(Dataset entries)
● ● ● ●

-- ==== Sys2Proof/Machine/Step.lean ====
section
/-! DEFINITION. One step of the machine: the agent step that comes next (00_scope.md R3), and how a command word is
placed as that step. ASE fetches nothing (10_state.md R29): the host writes each command word to `CMD` (log 2). -/

namespace Sys2Proof.Machine

/-- One atomic step of one agent. -/
def step (s : State) : Host.Outcome State Fault Refusal :=
  runEvent s.nextEvent s.dropEvent

/-- The state in which the very next step is the host's write of this word to `CMD`. -/
def State.withFetchWord (s : State) (nbits w : Nat) : State :=
  { s with schedule := .regWrite 4 0 (BitVec.ofNat 32 (w % 2 ^ nbits)) :: s.schedule }

end Sys2Proof.Machine
end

● ● ● ●

▶ **EXERCISE**: The output should be exactly the lines above from the line containing "namespace Sys2Proof.Machine" to the line containing "The state in", inclusive, with no other lines.

▶ **SOLUTION BELOW**:
namespace Sys2Proof.Machine

/-- One atomic step of one agent. -/
def step (s : State) : Host.Outcome State Fault Refusal :=
  runEvent s.nextEvent s.dropEvent

/-- The state in which the very next step is the host's write of this word to `CMD`. -/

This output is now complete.